In this paper, we derived both a collapsed and an uncollapsed Gibbs sampler for Z. In "Uncollapsed Gibbs sampler" subsection, we illustrate the uncollapsed Gibbs sampler based MCMC inference algorithm, and in "Collapsed Gibbs sampler" subsection, we depict details about derivation of the collapsed sampler.

Uncollapsed Gibbs sampler

Let \(M_1\) denote the set of observed links, \( (i,j)\in M_1\) means that there is a link between node i and j (in other word, \(m_{ij}>0\)), \(EV=\sum \nolimits _{(i,j)\in M_1}m_{ij}\) denote the total number of links, \(C=\sum \nolimits _{i=1}^n\sum \nolimits _{j=1}^n(Z_iZ_j)=Z\bigodot Z^T\) denote the total number of communities shared by node pairs \( (i,j)\in M\) (\(\bigodot \) denote the Hadamard product operation on matrix), HN denote the harmonic number, \(Z_{-ik}\) denote all community assignments except \(z_{ik}\), \(k_{new}\) denote new sampled features for each object.
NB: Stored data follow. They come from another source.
-- ==== Sys2Proof/Machine/Dictionary.lean ====
section
/-! DEFINITION. Accesses of the dictionary (11 R231 to R245): reads and snapshots, writes and staging areas, USDO transfers,
vault commits, restore-defaults, disagreement records, and the settings of the frame. -/

namespace Sys2Proof.Machine

open Sys2Proof

def State.onDict (s : State) (f : Dict → Dict) : State := { s with dict := f s.dict }

/-! Settings of the frame (R16, R22, R28, R37) -/

/-- The frame period is not below P_floor. -/
def State.periodSetting (s : State) (r : Req) (v : Nat) : State :=
  s.setting r 0x4C00 0 v (if s.loader.plan.any fun p => decide (v < p.comp.pFloor) then stRange else stOk)

/-- FRAME_PERIOD_WRITE: the value takes effect at the next boundary. -/
def execFramePeriodWrite (r : Req) (v : Nat) (s : State) : Out := .next (s.periodSetting r v)

/-- DENIED when the running plan would fail R25, R197 or its least INTAKE length (R22), with the window lengths accepted so
far: those are in force when the new length is. -/
def State.intakeSetting (s : State) (r : Req) (v : Nat) : State :=
  let env := { s.allotCmd with intake := v * 1000 }
  s.setting r 0x4C07 0 v (if s.planDenies fun p => check10Intake env p <|> check16 env p <|> check17 env p then stDenied
    else stOk)

/-- INTAKE_LENGTH_WRITE. -/
def execIntakeLengthWrite (r : Req) (v : Nat) (s : State) : Out := .next (s.intakeSetting r v)

/-- Any write returns the timing ceiling to T0. -/
def State.timingClearOrder (s : State) (r : Req) (v : Nat) : State :=
  s.ordered r 0x4C0B 0 v stOk fun s => s.setReg 0x4C0A03 0

/-- TIMING_CLEAR. -/
def execTimingClear (r : Req) (v : Nat) (s : State) : Out := .next (s.timingClearOrder r v)

/-! Orders of the dictionary itself -/

/-- The real-time clock is set (0x24C0:01). -/
def State.clockOrder (s : State) (r : Req) (v : Nat) : State :=
  s.ordered r 0x24C0 1 v stOk fun s => { s with husk :=
    { s.husk with rtc := v * 1000000000, rtcShift := s.husk.rtcShift + ((v * 1000000000 : Nat) - (s.husk.rtc : Int)) } }

def State.restoreOrder (s : State) (r : Req) (v : Nat) : State :=
  s.ordered r 0x2010 1 v stOk fun s => s.onDict fun d => { d with restore := true }

/-- RESTORE_DEFAULTS (R234): 0x5A5A, which is the entry's only value in range. -/
def execRestoreDefaults (r : Req) (v : Nat) (s : State) : Out := .next (s.restoreOrder r v)

def State.clearLogOrder (s : State) (r : Req) (v : Nat) : State :=
  s.ordered r 0x4010 4 v stOk fun s =>
    { s with integ := { s.integ with log := [], sinceClear := 0 }, store := { s.store with flushedSince := 0 } }

/-- CLEAR_LOG: the log and the bits of 0x1001. -/
def execClearLog (r : Req) (v : Nat) (s : State) : Out := .next (s.clearLogOrder r v)

/-! Reads (R231, R235, R236) -/

/-- The snapshot of a party, if it is of an entry. -/
def State.snapOf (s : State) (p k : Nat) : Option Snapshot := s.dict.snaps.find? fun x => x.party = p && x.key = k

/-- The party's one snapshot becomes a value of an entry. -/
def State.takeSnap (s : State) (p k : Nat) (data : List Byte) : State :=
  s.onDict fun d => { d with snaps := ⟨p, k, data, s.now⟩ :: d.snaps.filter (·.party ≠ p) }

/-- Checks 1 to 5 of a READ (Table OD-2). -/
def State.readCheck (s : State) (r : Req) (index sub offset : Nat) : Serve :=
  if s.mute then .silent
  else
    match entryRow index sub with
    | none => .status stNoObject
    | some row =>
      if s.hidden r.party r.port index then .status stNoObject
      else if !s.permits r.party row index sub false then .status stDenied
      else if row.kind ≠ .domain ∧ offset ≠ 0 then .status stBadType
      else if row.kind = .domain ∧ offset ≠ 0 ∧ offset ≠ 0xFFFFFFFF ∧
          (s.snapOf r.party (okey index sub)).any (fun x => decide (x.data.length < offset)) = true then .status stRange
      else s.serve r index sub false

/-- Bytes of a value that one READ response can carry (R235); a USDO moves the whole. -/
def State.readRoom (s : State) (r : Req) : Nat := if r.port = 3 then 4294967295 else s.payloadLimit r.port - 8

/-- A part of a DOMAIN: its length, its first part with a new snapshot, or a later part (R236). -/
def State.readDomain (s : State) (r : Req) (index sub offset : Nat) : State :=
  let k := okey index sub
  let room := s.readRoom r
  if offset = 0xFFFFFFFF then
    match s.bytesOf r.party r.port index sub with
    | some d => s.readAnswer r index sub offset stOk (leBytes 4 d.length)
    | none => s.readAnswer r index sub offset stNoObject []
  else if offset = 0 then
    match s.bytesOf r.party r.port index sub with
    | some d => (if r.port = 3 then s else s.takeSnap r.party k d).readAnswer r index sub offset stOk (d.take room)
    | none => s.readAnswer r index sub offset stNoObject []
  else
    match s.snapOf r.party k with
    | some x => (s.takeSnap r.party k x.data).readAnswer r index sub offset stOk ((x.data.drop offset).take room)
    | none => s.readAnswer r index sub offset stStale []

/-- A whole value is returned, and is the party's snapshot (R235, R236); a USDO keeps its own (R238). -/
def State.readWhole (s : State) (r : Req) (index sub : Nat) (data : List Byte) : State :=
  (if r.port = 3 then s else s.takeSnap r.party (okey index sub) data).readAnswer r index sub 0 stOk data

/-- Reads of the challenge answer BUSY for 60 s after three failed responses within 24 h (18 R377). -/
def State.challengeBusy (s : State) : Bool :=
  match s.sec.dbgFails with
  | [a, _, c] => decide (a ≤ c + 86400000000000 ∧ s.now < a + 60000000000)
  | _ => false

/-- A new challenge: serial number, lifecycle, scrub and party data, counter, a nonce that nothing fixes (18 R377). -/
def State.newChallenge (s : State) : List Byte :=
  leBytes 8 (s.reg 0x200003) ++ leBytes 1 s.sec.lifecycle ++
    leBytes 1 ((if s.scrubDone then 1 else 0) + (if s.partyData then 2 else 0)) ++ leBytes 2 0 ++
    leBytes 4 s.sec.dbgCounter ++ ((List.range 32).map fun i => BitVec.ofNat 8 (Config.freeNat (s.free + i))) ++
    List.replicate 16 0

/-- The challenge is read at offset 0: it is a new one each time. -/
def State.readChallenge (s : State) (r : Req) : State :=
  match s.readCheck r 0x2003 2 0 with
  | .silent => s
  | .held => s
  | .status st =>
    if st ≠ stOk then s.readAnswer r 0x2003 2 0 st []
    else if s.challengeBusy then s.readAnswer r 0x2003 2 0 stBusy []
    else
      let c := s.newChallenge
      let t : State := { s with free := s.free + 32, sec := { s.sec with challenge := some c } }
      (t.takeSnap r.party 0x200302 c).readAnswer r 0x2003 2 0 stOk c

/-- DEBUG_CHALLENGE. -/
def execDebugChallenge (r : Req) (s : State) : Out := .next (if s.odTurn r then s.readChallenge r else s)

/-- A READ of an entry whose turn it is. What the sprout holds is answered when MEMORY ends (19 R389). A READ at offset 0 of any
entry is the party's new snapshot (R236). -/
def State.readNow (s : State) (r : Req) (index sub offset : Nat) : State :=
  match s.readCheck r index sub offset with
  | .silent => s
  | .held => (s.taken r).onDict fun d => { d with held := d.held ++ [(r, okey index sub, offset, s.now)] }
  | .status st =>
    if st ≠ stOk then s.readAnswer r index sub offset st []
    else if index = 0x2003 ∧ sub = 2 ∧ offset = 0 then s.readChallenge r
    else
      match entryRow index sub with
      | none => s.readAnswer r index sub offset stNoObject []
      | some row =>
        match row.kind with
        | .domain => s.readDomain r index sub offset
        | .str => s.readWhole r index sub (s.text index sub row.size)
        | _ => s.readWhole r index sub (leBytes row.size (s.number r.party index sub))

/-- A READ of an entry, in its turn (R240). -/
def State.readEntry (s : State) (r : Req) (index sub offset : Nat) : State :=
  if s.odTurn r then s.readNow r index sub offset else s

/-- OD_READ. -/
def execOdRead (r : Req) (index sub offset : Nat) (s : State) : Out := .next (s.readEntry r index sub offset)

/-- Reads held by the sprout are answered; one that waited 100 ms answers NOT_READY. -/
def State.answerHeld (s : State) : State :=
  let hs := s.dict.held
  hs.foldl (fun (s : State) h =>
    if h.2.2.2 + 100000000 ≤ s.now then s.readAnswer h.1 (h.2.1 / 256) (h.2.1 % 256) h.2.2.1 stNotReady []
    else s.readNow h.1 (h.2.1 / 256) (h.2.1 % 256) h.2.2.1) (s.onDict fun d => { d with held := [] })

/-! Writes (R231 to R237) -/

/-- A write of a selector: the party's own value (R253). -/
def State.selectorSetting (s : State) (r : Req) (index sub v : Nat) : State :=
  s.ordered r index sub v stOk fun s => s.setReg (pkey r.party (okey index sub)) v

/-- Numbers of the per-unit groups and of the entries with a status or an effect of their own. -/
def State.writeNumber (s : State) (r : Req) (index sub v : Nat) : State :=
  if within 0x3010 8 index && sub = 4 then s.rotateNowOrder r (index - 0x3010) v
  else if within 0x3110 40 index && sub = 9 then s.calibrateOrder r (index - 0x3110) v
  else if within 0x2A00 16 index && sub = 8 then s.afeCalibrateOrder r (index - 0x2A00) v
  else if within 0x3210 16 index && sub = 6 then s.pauseEntry r (index - 0x3210) v
  else if within 0x2800 16 index then s.chanSetting r (index - 0x2800) sub v
  else if within 0x2820 2 index then s.chanSetting r (16 + (index - 0x2820)) sub v
  else if within 0x3C00 4 index && sub = 3 then s.portClearOrder r (index - 0x3C00) v
  else if within 0x3C30 16 index then s.bindingSetting r (index - 0x3C30) sub v
  else if within 0x2411 4 index && sub = 1 then s.domainSetting r (index - 0x2410) v
  else if within 0x2420 8 index && sub = 3 then s.clusterClearOrder r (index - 0x2420) v
  else if within 0x3800 16 index then
    if sub = 1 then s.roleSetting r (index - 0x3800) v
    else if sub = 0x0A then s.revokeOrder r (index - 0x3800) v
    else s.allotSetting r (index - 0x3800) sub v
  else if within 0x4030 40 index && sub = 3 then s.podClearOrder r (index - 0x4030) v
  else if within 0x4800 16 index then s.traceSetting r (index - 0x4800) sub v
  else if selector index sub then s.selectorSetting r index sub v
  else
    match index, sub with
    | 0x4C00, 0 => s.periodSetting r v
    | 0x4C07, 0 => s.intakeSetting r v
    | 0x4C0B, 0 => s.timingClearOrder r v
    | 0x4C20, 2 => s.abortOrder r v
    | 0x4C20, 3 => s.unloadOrder r v
    | 0x4C24, 2 => s.consolidateOrder r v
    | 0x2010, 1 => s.restoreOrder r v
    | 0x2001, 5 => s.activateOrder r v
    | 0x2003, 4 => s.debugCloseOrder r v
    | 0x24C0, 1 => s.clockOrder r v
    | 0x4010, 4 => s.clearLogOrder r v
    | 0x4400, 2 => s.startTestOrder r v
    | _, _ => s.setting r index sub v stOk

/-- A length that an entry accepts (R237). -/
def lenAccepted (index sub n : Nat) : Bool :=
  if within 0x3110 40 index then n = 326
  else if within 0x2A00 16 index then n = 28 + bankBytes (unitAfe (index - 0x2A00))
  else if within 0x3800 16 index then n % 12 = 0 && decide (n ≤ 768)
  else
    match index, sub with
    | 0x3890, 2 => n % 32 = 0 && decide (n ≤ 1024)
    | 0x24A0, 0x0A => n % 16 = 0 && decide (n ≤ 256)
    | 0x3C60, 5 => n % 4 = 0 && decide (n ≤ 64)
    | 0x4C20, 1 => n = 12
    | 0x4C24, 1 => n = 12
    | 0x2004, 1 => n = 200 || n = 296
    | 0x2004, 2 => n = 256
    | 0x2004, 3 => n = 1
    | 0x2002, 2 => n = 120
    | 0x3C80, 1 => decide (20 ≤ n ∧ n ≤ 16 + 8192 + 65535)
    | 0x24A0, 0x0B => decide (20 ≤ n ∧ n ≤ 16 + 4096 + 65535)
    | 0x2003, 3 => n = 104
    | 0x2001, 4 => decide (192 ≤ n ∧ n ≤ 1048576)
    | _, _ => n ≤ 262144

/-- The stored strings and the CAN stream map: RWP, through the vault; the map takes effect at a boundary (R241). -/
def State.bytesSetting (s : State) (r : Req) (index sub : Nat) (data : List Byte) : State :=
  match s.bytesCheck r index sub data.length with
  | .silent => s
  | .held => s
  | .status st =>
    let own := if index = 0x3C60 && !lenAccepted index sub data.length then stBadType else stOk
    let a := lateStatus (s.bytesFit r index sub data.length) st own
    if a ≠ stOk then s.wrote r (okey index sub) a
    else
      let t := s.storeBytes r index sub data
      if index = 0x3C60 && mget [] t.dict.doms (okey index sub) = data then t.stage (.dom (okey index sub) data) else t

/-- The DOMAINs that order something of the shell, the loader, the classifier or the hold-up pip. What their own commands take as
verdicts of the shell (a signature of Laniale's, an unwrapping) is a free value here (log 95). -/
def State.orderDomain (s : State) (r : Req) (index sub : Nat) (data : List Byte) : Option State :=
  let v := Config.freeNat s.free
  let t : State := { s with free := s.free + 1 }
  match index, sub with
  | 0x4C20, 1 => some (s.loadOrder r (field data 0 2) (field data 4 8))
  | 0x4C24, 1 => some (s.updateOrder r (field data 0 2) (field data 4 8))
  | 0x3C80, 1 => some (s.classifierOrder r data)
  | 0x2001, 4 => some (t.firmwareOrder r data (v.testBit 0))
  | 0x2002, 2 => some (t.lifecycleOrder r data (v.testBit 0))
  | 0x2003, 3 => some (t.debugOrder r data (v.testBit 0))
  | 0x2004, 1 => some (s.planKeyOrder r data)
  | 0x2004, 2 => some (t.sakOrder r data (v.testBit 0))
  | 0x2004, 3 => some (s.poolKeyOrder r (field data 0 1))
  | 0x24A0, 0x0B => some (s.holdUpImageOrder r data)
  | _, _ => none

/-- What stands against the length of a write of bytes: check 3, before what the service and the unit can take now (R231). -/
def State.lengthBars (s : State) (r : Req) (index sub len : Nat) : Bool :=
  !s.mute && s.odTurn r && s.bytesFit r index sub len = stOk && !lenAccepted index sub len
The inference procedure of our model is as follow:

figurea

In each sampling iteration, for each object, when we determine number of new features, the likelihood \(P(M|Z_{new},\lambda )\) is obtained by the integral

$$\begin{aligned} \int _{\Lambda _{new}}P(M|Z_{new},\lambda )P(\Lambda _{new})d\Lambda _{new}. \end{aligned}$$

We need to perform a Monte Carlo integration to draw \(k_{new}\) according to \(P(k_{new})\propto Poisson(k_{new};\frac{\alpha }{N})P(M|Z_{new},\lambda )\). This procedure is equivalent to an importance sampling procedure: first, we draw many pairs \( (k_{new},\Lambda _{new})\), where \(\Lambda _{new}\) denote new part of \(\Lambda \) which correspond to those new features. Then, assign a weight to each pair based on the data likelihood \(P(M|Z_{new}, \lambda ,\Lambda _{new})\). Last, based on the weights,we sample a pair \( (k_{new},\Lambda _{new})\) and take its \(k_{new}\) item as our \(k_{new}\).

Collapsed Gibbs sampler

Different from the uncollapsed Gibbs sampler, the collapsed Gibbs sampler use P(M|Zab) as likelihood distribution instead of \(P(M|Z,\lambda )\), and thus we need not to update \(\lambda \), i.e., step 2.2 in the Algorithm 1 can be omitted. As differences between the two samplers are very clear, we have no need to illustrate the collapsed Gibbs sampler based MCMC inference algorithm, we just depict details about derivation of the collapsed sampler here.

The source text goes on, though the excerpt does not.